[Opening Extracted information section]

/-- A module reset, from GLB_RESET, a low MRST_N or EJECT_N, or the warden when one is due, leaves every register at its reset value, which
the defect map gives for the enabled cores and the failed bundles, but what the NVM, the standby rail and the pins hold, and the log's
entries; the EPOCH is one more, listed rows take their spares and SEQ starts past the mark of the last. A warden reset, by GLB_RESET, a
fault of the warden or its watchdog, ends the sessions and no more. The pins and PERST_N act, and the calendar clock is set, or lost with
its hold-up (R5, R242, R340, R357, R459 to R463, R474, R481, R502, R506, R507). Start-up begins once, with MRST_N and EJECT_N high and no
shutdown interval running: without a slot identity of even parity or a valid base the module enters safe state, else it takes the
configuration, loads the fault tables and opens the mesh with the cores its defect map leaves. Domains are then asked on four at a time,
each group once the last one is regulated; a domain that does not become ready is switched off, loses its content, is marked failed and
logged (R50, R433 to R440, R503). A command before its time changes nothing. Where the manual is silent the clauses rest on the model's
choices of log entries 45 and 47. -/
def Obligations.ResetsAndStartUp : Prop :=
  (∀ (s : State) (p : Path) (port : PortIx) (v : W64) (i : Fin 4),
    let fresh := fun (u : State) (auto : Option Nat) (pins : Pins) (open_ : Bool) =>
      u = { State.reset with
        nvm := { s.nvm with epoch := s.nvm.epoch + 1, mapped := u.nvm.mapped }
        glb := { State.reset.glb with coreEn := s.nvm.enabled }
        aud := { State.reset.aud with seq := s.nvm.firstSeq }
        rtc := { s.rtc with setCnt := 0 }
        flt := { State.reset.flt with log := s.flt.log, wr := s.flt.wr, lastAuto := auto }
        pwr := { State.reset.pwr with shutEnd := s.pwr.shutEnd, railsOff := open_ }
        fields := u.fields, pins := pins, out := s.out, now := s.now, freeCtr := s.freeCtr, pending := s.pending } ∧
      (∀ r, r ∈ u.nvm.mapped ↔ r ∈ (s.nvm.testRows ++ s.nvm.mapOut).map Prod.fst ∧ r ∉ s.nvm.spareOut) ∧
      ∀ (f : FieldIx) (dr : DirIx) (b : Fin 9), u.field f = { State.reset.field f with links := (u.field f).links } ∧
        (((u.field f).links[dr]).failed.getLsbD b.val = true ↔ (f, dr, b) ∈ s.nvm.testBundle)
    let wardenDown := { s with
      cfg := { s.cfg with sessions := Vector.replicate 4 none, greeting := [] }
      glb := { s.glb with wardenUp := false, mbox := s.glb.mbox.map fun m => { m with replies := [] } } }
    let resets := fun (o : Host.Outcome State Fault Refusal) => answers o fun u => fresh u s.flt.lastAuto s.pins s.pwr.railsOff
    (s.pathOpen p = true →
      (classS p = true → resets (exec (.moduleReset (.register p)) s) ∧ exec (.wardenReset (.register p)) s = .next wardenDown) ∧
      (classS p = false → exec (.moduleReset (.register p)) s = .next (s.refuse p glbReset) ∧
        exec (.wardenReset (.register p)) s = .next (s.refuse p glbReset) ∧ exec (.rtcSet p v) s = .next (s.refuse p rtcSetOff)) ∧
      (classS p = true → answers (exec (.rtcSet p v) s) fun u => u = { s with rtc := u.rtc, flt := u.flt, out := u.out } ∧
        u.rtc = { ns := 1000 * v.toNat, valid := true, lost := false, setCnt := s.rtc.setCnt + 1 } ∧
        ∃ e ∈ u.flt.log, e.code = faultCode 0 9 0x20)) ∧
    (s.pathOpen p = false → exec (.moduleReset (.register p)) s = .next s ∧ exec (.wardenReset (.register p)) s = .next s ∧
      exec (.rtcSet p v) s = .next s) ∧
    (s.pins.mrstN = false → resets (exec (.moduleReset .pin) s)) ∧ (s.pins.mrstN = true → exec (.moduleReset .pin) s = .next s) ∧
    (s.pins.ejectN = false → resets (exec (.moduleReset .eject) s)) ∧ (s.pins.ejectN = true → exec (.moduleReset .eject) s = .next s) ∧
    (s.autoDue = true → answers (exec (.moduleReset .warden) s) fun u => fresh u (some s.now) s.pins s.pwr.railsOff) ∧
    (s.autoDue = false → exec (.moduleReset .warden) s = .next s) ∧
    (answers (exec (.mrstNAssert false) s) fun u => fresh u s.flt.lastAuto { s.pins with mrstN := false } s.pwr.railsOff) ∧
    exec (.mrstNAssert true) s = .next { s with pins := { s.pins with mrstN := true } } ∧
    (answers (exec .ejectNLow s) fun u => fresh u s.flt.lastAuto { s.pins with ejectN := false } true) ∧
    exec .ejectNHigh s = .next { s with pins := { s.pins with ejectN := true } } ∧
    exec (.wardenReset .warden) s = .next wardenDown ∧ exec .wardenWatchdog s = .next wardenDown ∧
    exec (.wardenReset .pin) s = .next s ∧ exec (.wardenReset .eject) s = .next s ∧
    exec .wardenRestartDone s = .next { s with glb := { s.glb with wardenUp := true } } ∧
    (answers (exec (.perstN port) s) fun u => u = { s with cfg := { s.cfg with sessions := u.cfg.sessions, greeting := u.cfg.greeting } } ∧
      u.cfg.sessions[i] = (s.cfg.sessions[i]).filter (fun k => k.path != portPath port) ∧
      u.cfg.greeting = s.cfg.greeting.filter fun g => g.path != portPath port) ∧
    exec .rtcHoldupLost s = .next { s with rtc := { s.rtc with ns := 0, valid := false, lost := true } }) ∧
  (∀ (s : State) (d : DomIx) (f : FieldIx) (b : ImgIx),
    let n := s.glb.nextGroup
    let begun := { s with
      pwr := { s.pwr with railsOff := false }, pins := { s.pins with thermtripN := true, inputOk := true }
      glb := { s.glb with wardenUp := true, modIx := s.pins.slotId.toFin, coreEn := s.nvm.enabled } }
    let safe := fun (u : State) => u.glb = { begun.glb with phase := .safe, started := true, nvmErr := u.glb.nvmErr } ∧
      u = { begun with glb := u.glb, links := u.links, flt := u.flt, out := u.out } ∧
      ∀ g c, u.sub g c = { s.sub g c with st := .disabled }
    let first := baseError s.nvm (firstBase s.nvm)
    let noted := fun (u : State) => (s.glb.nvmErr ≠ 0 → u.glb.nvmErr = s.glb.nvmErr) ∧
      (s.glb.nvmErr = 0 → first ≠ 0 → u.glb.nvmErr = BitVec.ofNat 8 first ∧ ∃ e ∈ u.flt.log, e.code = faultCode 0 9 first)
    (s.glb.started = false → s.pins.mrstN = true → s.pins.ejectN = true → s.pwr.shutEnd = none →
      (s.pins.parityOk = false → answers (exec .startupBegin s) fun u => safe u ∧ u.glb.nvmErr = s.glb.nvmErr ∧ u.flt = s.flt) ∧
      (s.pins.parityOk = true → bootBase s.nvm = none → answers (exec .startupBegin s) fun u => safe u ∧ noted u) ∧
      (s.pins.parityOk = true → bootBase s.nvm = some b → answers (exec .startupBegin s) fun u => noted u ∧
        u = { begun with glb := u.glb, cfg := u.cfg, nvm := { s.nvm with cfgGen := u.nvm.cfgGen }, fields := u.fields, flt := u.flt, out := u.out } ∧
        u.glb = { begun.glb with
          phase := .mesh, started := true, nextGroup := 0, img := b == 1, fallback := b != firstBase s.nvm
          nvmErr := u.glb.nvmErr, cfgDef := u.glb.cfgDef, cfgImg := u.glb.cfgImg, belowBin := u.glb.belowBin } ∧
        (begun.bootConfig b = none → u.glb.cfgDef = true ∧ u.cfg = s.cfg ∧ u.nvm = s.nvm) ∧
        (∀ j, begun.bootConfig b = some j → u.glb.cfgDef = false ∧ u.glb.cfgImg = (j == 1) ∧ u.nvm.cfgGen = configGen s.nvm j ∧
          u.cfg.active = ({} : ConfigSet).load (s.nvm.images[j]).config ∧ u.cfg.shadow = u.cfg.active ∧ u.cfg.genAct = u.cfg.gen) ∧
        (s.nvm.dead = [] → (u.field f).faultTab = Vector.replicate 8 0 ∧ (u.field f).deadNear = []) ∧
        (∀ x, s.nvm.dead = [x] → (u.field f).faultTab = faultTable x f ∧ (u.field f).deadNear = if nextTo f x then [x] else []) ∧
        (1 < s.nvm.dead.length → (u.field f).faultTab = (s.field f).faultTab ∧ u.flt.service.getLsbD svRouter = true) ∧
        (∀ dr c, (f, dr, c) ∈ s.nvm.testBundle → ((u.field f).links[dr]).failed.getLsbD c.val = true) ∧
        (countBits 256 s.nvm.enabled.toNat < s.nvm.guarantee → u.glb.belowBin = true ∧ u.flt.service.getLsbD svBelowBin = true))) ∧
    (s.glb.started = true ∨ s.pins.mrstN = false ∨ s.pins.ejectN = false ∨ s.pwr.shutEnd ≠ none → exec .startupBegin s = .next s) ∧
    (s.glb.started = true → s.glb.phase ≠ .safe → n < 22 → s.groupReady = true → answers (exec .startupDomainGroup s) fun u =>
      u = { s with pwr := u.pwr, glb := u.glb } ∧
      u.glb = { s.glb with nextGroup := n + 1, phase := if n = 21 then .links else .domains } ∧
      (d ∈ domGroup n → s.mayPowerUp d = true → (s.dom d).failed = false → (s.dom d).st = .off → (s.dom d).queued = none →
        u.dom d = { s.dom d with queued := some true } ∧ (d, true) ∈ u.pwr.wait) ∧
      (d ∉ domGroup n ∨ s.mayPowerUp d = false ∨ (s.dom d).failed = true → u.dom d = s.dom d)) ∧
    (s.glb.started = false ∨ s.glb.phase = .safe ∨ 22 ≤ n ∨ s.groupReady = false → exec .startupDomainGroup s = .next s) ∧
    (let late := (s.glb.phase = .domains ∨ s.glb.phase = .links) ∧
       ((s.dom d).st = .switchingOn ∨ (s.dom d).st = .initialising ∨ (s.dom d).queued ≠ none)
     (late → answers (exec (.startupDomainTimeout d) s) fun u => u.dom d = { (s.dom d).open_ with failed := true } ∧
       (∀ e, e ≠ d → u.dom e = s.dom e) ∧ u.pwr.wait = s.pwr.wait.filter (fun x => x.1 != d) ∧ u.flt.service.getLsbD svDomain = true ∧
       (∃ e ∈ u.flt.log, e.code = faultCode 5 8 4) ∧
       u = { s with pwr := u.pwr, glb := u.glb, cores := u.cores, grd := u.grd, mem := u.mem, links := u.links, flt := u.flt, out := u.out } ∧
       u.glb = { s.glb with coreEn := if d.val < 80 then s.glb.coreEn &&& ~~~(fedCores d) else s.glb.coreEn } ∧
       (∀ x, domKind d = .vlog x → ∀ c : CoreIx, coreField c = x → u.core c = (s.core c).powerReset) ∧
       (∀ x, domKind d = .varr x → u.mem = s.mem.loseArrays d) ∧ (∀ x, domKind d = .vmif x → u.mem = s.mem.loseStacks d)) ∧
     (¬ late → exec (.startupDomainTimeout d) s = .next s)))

[Closing Extracted information section]

=== Action item ===
The count alone is wanted: how many lines above hold the string "port"?

=== Output of the exercise ===
4